* [Exercise prompt]:
Print the lines that run from the line with "s with streams" to the line with "CLOSE_STREAM or SYNC", keeping both end lines, exactly as they appear in the entries below, and nothing else.
^^^^
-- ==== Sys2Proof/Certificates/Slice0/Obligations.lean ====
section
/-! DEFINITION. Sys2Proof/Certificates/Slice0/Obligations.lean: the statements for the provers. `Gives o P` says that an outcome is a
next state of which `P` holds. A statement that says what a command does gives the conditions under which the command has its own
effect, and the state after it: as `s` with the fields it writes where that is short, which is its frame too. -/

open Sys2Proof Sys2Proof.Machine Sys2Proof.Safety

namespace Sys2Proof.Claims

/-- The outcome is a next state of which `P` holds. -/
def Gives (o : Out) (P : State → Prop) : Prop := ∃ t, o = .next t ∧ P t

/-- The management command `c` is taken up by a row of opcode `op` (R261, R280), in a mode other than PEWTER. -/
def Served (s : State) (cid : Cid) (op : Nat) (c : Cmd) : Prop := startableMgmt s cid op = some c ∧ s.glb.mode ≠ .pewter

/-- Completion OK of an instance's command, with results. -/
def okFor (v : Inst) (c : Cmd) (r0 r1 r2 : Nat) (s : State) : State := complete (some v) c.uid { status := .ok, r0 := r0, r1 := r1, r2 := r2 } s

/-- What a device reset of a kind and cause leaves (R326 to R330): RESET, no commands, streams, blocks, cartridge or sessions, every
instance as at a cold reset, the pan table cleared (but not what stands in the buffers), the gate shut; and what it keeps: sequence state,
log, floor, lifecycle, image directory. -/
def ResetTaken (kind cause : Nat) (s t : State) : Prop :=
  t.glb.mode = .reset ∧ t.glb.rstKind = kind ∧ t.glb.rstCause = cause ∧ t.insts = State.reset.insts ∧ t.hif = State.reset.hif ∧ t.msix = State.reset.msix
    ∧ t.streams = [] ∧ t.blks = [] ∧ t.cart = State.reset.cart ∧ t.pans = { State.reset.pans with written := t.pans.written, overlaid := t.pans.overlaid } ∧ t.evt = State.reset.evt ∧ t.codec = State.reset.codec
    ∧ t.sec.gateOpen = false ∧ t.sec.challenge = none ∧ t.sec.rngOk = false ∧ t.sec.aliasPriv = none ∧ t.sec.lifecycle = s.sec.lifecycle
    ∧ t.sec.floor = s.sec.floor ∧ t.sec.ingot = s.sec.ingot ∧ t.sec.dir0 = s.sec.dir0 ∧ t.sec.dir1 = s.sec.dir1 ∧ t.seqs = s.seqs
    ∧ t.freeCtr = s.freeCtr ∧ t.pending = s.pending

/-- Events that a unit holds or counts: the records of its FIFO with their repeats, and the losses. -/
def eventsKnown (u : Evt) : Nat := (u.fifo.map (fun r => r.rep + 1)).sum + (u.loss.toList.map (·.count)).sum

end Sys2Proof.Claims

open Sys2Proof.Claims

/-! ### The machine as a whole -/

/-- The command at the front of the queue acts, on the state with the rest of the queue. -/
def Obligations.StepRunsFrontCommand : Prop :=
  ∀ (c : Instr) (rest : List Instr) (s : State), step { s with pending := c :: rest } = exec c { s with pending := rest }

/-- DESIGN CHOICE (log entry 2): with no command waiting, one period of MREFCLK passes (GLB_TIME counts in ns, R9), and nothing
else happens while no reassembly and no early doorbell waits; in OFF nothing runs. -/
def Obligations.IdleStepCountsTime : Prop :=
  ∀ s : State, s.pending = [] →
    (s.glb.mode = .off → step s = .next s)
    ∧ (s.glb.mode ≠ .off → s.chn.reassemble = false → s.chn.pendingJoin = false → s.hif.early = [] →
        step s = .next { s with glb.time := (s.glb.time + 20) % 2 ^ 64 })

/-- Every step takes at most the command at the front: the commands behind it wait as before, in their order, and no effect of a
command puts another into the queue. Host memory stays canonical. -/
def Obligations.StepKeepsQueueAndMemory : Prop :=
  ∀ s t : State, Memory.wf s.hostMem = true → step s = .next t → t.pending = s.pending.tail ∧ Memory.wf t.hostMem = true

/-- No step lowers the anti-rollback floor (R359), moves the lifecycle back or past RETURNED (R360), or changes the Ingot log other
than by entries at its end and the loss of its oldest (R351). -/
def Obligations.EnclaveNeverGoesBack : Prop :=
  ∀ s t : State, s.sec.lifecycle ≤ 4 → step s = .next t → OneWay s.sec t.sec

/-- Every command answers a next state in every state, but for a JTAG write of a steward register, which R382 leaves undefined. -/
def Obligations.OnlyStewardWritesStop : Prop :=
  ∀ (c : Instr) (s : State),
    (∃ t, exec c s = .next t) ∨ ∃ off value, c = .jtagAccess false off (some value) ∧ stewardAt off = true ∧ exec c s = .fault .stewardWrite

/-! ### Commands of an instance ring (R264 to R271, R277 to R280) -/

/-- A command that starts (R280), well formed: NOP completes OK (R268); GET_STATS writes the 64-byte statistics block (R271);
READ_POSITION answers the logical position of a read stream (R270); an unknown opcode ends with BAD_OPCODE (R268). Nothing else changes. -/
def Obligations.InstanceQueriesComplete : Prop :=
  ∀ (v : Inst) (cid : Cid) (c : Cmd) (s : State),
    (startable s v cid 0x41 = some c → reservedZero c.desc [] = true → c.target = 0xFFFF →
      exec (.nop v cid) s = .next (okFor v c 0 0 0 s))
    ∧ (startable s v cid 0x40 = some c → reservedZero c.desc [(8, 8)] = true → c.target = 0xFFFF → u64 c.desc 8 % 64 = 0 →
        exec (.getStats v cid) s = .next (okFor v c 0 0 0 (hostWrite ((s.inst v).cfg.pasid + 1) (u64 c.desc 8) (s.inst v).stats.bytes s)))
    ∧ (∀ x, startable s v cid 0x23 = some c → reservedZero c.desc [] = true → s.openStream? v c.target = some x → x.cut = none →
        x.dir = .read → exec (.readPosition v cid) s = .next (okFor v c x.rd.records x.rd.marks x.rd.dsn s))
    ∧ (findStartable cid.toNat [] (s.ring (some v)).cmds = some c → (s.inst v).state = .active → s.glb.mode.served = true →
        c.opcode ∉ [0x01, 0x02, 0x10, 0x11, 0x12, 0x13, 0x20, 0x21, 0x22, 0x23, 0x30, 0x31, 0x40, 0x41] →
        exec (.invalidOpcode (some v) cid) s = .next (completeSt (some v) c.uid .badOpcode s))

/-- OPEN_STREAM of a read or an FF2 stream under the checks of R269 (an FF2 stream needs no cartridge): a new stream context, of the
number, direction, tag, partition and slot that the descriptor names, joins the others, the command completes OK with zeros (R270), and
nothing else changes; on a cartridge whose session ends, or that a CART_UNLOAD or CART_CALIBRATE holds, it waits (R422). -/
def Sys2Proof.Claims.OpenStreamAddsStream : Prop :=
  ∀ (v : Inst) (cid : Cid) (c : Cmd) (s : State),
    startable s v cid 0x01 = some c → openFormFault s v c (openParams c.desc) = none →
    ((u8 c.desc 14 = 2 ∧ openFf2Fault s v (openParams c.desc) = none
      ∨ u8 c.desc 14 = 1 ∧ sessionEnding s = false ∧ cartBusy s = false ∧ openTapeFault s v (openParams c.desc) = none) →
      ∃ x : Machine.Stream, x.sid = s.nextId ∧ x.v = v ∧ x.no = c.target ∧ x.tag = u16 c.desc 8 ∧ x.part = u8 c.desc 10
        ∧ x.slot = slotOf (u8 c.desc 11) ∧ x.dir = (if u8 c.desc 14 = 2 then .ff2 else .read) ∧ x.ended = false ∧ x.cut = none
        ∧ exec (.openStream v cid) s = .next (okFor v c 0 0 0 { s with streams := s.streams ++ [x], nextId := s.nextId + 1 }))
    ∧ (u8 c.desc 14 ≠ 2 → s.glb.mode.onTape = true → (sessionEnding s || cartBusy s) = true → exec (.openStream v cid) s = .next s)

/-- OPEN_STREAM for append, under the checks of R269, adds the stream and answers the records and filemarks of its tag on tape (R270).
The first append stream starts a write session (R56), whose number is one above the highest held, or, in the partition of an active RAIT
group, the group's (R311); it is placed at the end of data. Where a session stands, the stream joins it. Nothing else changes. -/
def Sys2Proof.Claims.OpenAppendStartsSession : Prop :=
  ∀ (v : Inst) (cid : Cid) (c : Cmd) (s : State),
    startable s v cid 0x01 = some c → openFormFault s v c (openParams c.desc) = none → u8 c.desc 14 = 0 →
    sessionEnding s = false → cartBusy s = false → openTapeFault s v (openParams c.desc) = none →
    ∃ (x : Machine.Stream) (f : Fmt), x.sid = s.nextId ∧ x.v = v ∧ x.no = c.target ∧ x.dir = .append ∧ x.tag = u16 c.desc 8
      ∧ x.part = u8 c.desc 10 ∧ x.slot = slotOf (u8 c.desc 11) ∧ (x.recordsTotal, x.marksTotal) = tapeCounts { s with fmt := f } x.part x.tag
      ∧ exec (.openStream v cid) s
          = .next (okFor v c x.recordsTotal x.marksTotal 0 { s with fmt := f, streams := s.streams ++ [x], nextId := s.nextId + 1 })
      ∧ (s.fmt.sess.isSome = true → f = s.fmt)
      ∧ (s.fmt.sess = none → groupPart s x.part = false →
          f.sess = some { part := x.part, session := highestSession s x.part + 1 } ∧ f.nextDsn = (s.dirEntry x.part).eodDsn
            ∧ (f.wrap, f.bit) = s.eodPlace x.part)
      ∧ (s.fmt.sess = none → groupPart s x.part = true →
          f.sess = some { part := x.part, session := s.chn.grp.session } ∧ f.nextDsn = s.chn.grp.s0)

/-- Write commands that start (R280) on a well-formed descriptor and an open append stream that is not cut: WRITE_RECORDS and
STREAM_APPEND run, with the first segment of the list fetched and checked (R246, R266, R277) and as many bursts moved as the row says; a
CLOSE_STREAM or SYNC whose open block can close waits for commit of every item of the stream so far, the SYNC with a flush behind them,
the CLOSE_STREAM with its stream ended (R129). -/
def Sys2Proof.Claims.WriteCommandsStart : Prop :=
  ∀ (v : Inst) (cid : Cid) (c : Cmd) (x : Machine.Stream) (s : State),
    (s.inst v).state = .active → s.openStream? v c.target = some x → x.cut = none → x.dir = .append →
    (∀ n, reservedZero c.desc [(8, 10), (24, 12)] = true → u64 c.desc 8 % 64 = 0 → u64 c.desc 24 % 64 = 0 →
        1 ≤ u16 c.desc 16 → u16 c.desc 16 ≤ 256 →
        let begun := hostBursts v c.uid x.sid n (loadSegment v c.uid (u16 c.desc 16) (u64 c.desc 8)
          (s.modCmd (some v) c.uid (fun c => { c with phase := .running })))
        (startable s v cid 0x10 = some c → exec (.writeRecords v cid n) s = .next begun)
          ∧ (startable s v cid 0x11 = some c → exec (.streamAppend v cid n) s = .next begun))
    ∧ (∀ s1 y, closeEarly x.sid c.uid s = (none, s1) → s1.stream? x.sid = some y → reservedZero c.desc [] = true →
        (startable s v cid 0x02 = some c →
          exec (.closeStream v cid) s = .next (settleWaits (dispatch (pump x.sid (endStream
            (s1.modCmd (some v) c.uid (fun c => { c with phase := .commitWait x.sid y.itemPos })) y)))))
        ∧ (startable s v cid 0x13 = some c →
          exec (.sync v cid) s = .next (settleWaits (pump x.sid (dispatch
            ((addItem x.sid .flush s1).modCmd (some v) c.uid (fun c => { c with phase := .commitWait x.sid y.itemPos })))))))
^^^^
* [Exercise solution]:
        ∧ exec (.openStream v cid) s = .next (okFor v c 0 0 0 { s with streams := s.streams ++ [x], nextId := s.nextId + 1 }))
    ∧ (u8 c.desc 14 ≠ 2 → s.glb.mode.onTape = true → (sessionEnding s || cartBusy s) = true → exec (.openStream v cid) s = .next s)

/-- OPEN_STREAM for append, under the checks of R269, adds the stream and answers the records and filemarks of its tag on tape (R270).
The first append stream starts a write session (R56), whose number is one above the highest held, or, in the partition of an active RAIT
group, the group's (R311); it is placed at the end of data. Where a session stands, the stream joins it. Nothing else changes. -/
def Sys2Proof.Claims.OpenAppendStartsSession : Prop :=
  ∀ (v : Inst) (cid : Cid) (c : Cmd) (s : State),
    startable s v cid 0x01 = some c → openFormFault s v c (openParams c.desc) = none → u8 c.desc 14 = 0 →
    sessionEnding s = false → cartBusy s = false → openTapeFault s v (openParams c.desc) = none →
    ∃ (x : Machine.Stream) (f : Fmt), x.sid = s.nextId ∧ x.v = v ∧ x.no = c.target ∧ x.dir = .append ∧ x.tag = u16 c.desc 8
      ∧ x.part = u8 c.desc 10 ∧ x.slot = slotOf (u8 c.desc 11) ∧ (x.recordsTotal, x.marksTotal) = tapeCounts { s with fmt := f } x.part x.tag
      ∧ exec (.openStream v cid) s
          = .next (okFor v c x.recordsTotal x.marksTotal 0 { s with fmt := f, streams := s.streams ++ [x], nextId := s.nextId + 1 })
      ∧ (s.fmt.sess.isSome = true → f = s.fmt)
      ∧ (s.fmt.sess = none → groupPart s x.part = false →
          f.sess = some { part := x.part, session := highestSession s x.part + 1 } ∧ f.nextDsn = (s.dirEntry x.part).eodDsn
            ∧ (f.wrap, f.bit) = s.eodPlace x.part)
      ∧ (s.fmt.sess = none → groupPart s x.part = true →
          f.sess = some { part := x.part, session := s.chn.grp.session } ∧ f.nextDsn = s.chn.grp.s0)

/-- Write commands that start (R280) on a well-formed descriptor and an open append stream that is not cut: WRITE_RECORDS and
STREAM_APPEND run, with the first segment of the list fetched and checked (R246, R266, R277) and as many bursts moved as the row says; a
CLOSE_STREAM or SYNC whose open block can close waits for commit of every item of the stream so far, the SYNC with a flush behind them,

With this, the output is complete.